British MPs have called for more targeted systems to address growing extremism in children and young people in the UK, accusing the Home Office of allowing the Prevent programme to “drift beyond its remit”.
New forms of extremism are emerging, driven by world events like the Israel-Gaza conflict and the rapid spread of online misinformation, a report by the Home Affairs Select Committee found on Wednesday.
Extremism is no longer tied to a specific ideology with young people embracing “hybridised and conflicted ideological belief systems”, the report said. Yet “traditional” forms such as Islamic extremism and the far right still needed close attention.
The report also notes a rise in “anti-Israel extremism, anti-Muslim hostility and eco-extremism”.
Hostile state actors, including Russia and Iran, were exploiting online platforms to sow mistrust and fear, which further radicalises users.
Five people have been arrested since Jewish community ambulances were targeted in an alleged arson attack in north-west London last month.
Two British men, aged 19 and 20, and a 17-year-old dual British-Pakistani national, were arrested at separate addresses in East London on Wednesday. Two other British men, aged 45 and 47, were arrested last week.
The government’s Prevent programme, which assesses young people at risk of radicalisation, is described in the report as “poorly adapted” to identify people being drawn to extremism online. It is also being “saturated” with referrals for children with no fixed ideology, a “high proportion” of whom have neurodiversity or mental health conditions.
“The Home Office is allowing the Prevent system to drift beyond its remit without providing any strategic direction to meet these challenges,” the report said.
The committee, which scrutinises the government’s Home Office, said the entry to Prevent should be expanded with a triage system, so that individuals referred to the programme can then be redirected to a more suitable one.
“Prevent is becoming saturated with non-ideological cases, many of which would be better supported through health, education and community-based interventions rather than a counter-terrorism lens,” the report said.
“A triage system would create a single point of entry, or ‘big front door’ through which a broad range of concerns can be assessed before being offered a single package of support.
“New patterns of extremism, particularly those affecting children and young adults, require a whole of society approach.”

The committee’s inquiry saw oral hearings from Robin Simcox, commissioner at the Commission for Countering Extremism, and interim independent Prevent commissioner Lord Anderson KC, as well as Imran Ahmed, the founder of US-based Centre for Countering Digital Hate, and Adam Hadley, founder of Tech Against Terrorism, among others.

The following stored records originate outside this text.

-- ==== Sys2Proof/Machine/MinMax.lean ====
section
/-!
DEFINITION. Minimum and maximum, multiply-accumulate, table interpolation (45_fuzzy_minmax_mac_table.md R480 to R494).
-/

namespace Sys2Proof.Machine

/-- The larger of two unsigned values. -/
def maxOf {n : Nat} (p q : BitVec n) : BitVec n := if p.toNat < q.toNat then q else p

/-- The smaller of two unsigned values. -/
def minOf {n : Nat} (p q : BitVec n) : BitVec n := if q.toNat < p.toNat then q else p

/-- Flags of the internal subtraction register minus memory (R480). -/
def choiceFlags {n : Nat} (f : Ccr) (p q : BitVec n) : Ccr := (aluSub false false f p q).2

/-- The chosen byte to A (R480, R481, R483). -/
def State.chooseA (s : State) (f : Byte → Byte → Byte) (op : Indexed) : State :=
  let (a, s) := s.indexed op
  let m := s.read8 a
  (s.setA (f s.a m)).setCcr (choiceFlags s.ccr s.a m)

/-- The chosen byte to memory, always written (R480, R482, R484). -/
def State.chooseByte (s : State) (f : Byte → Byte → Byte) (op : Indexed) : State :=
  let (a, s) := s.indexed op
  let m := s.read8 a
  (s.write8 a (f s.a m)).setCcr (choiceFlags s.ccr s.a m)

/-- The chosen word to D (R480, R485, R487). -/
def State.chooseD (s : State) (f : Word → Word → Word) (op : Indexed) : State :=
  let (a, s) := s.indexed op
  let m := s.read16 a
  (s.setD (f s.d m)).setCcr (choiceFlags s.ccr s.d m)

/-- The chosen word to memory, always written (R480, R486, R488). -/
def State.chooseWord (s : State) (f : Word → Word → Word) (op : Indexed) : State :=
  let (a, s) := s.indexed op
  let m := s.read16 a
  (s.write16 a (f s.d m)).setCcr (choiceFlags s.ccr s.d m)

/-- The flags of EMACS: N, Z and V of the 32-bit sum, C the carry out of its bit 15 (R490, C14). -/
def macFlags (acc i r : BitVec 32) (f : Ccr) : Ccr :=
  { f with
    n := r.msb
    z := r == 0
    v := (acc.msb && i.msb && !r.msb) || (!acc.msb && !i.msb && r.msb)
    c := (acc.getLsbD 15 && i.getLsbD 15) || (i.getLsbD 15 && !r.getLsbD 15) ||
      (!r.getLsbD 15 && acc.getLsbD 15) }

/-- EMACS: operands at X and Y, accumulator at the extended address, read and written as two words, high first
(R490). -/
def State.multiplyAccumulate (s : State) (ea : Word) : State :=
  let p := s.read16 s.x
  let q := s.read16 s.y
  let acc : BitVec 32 := s.read16 ea ++ s.read16 (ea + 2#16)
  let i : BitVec 32 := p.signExtend 32 * q.signExtend 32
  let r := acc + i
  ((s.write16 ea (r.extractLsb' 16 16)).write16 (ea + 2#16) (r.extractLsb' 0 16)).flags (macFlags acc i r)

/-- TBL (R492, R493). -/
def State.tableByte (s : State) (op : Indexed) : State :=
  let (a, s) := s.indexed op
  let out := aluTable s.ccr s.b (s.read8 a) (s.read8 (a + 1#16))
  (s.setA out.1).setCcr out.2

/-- ETBL (R492, R494). -/
def State.tableWord (s : State) (op : Indexed) : State :=
  let (a, s) := s.indexed op
  let out := aluTable s.ccr s.b (s.read16 a) (s.read16 (a + 2#16))
  (s.setD out.1).setCcr out.2

/-! ## The instructions -/

/-- MAXA (R481). -/
def execMaxa (op : Indexed) (s : State) : Result := .next (s.chooseA maxOf op)

/-- MAXM (R482). -/
def execMaxm (op : Indexed) (s : State) : Result := .next (s.chooseByte maxOf op)

/-- MINA (R483). -/
def execMina (op : Indexed) (s : State) : Result := .next (s.chooseA minOf op)

/-- MINM (R484). -/
def execMinm (op : Indexed) (s : State) : Result := .next (s.chooseByte minOf op)

/-- EMAXD (R485). -/
def execEmaxd (op : Indexed) (s : State) : Result := .next (s.chooseD maxOf op)

/-- EMAXM (R486). -/
def execEmaxm (op : Indexed) (s : State) : Result := .next (s.chooseWord maxOf op)

/-- EMIND (R487). -/
def execEmind (op : Indexed) (s : State) : Result := .next (s.chooseD minOf op)

/-- EMINM (R488). -/
def execEminm (op : Indexed) (s : State) : Result := .next (s.chooseWord minOf op)

/-- EMACS (R490). -/
def execEmacs (addr : Word) (s : State) : Result := .next (s.multiplyAccumulate addr)

/-- TBL (R493). -/
def execTbl (op : Indexed) (s : State) : Result := .next (s.tableByte op)

/-- ETBL (R494). -/
def execEtbl (op : Indexed) (s : State) : Result := .next (s.tableWord op)

end Sys2Proof.Machine
end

MPs also criticised the new Online Safety Act, which it said “contains gaps that limit government’s ability to address new forms of extremism.” This is particularly the case when harmful content falls below criminal thresholds, and there are concerns that “smaller, high-risk platforms” were not being regulated enough.
“There has been a marked rise in the prevalence of young people being drawn into extremism, often radicalised through a toxic mix of anti-Semitism, misogyny and conspiracy theories combining to form hybridised belief systems, nihilism and violence fascination,” the report added.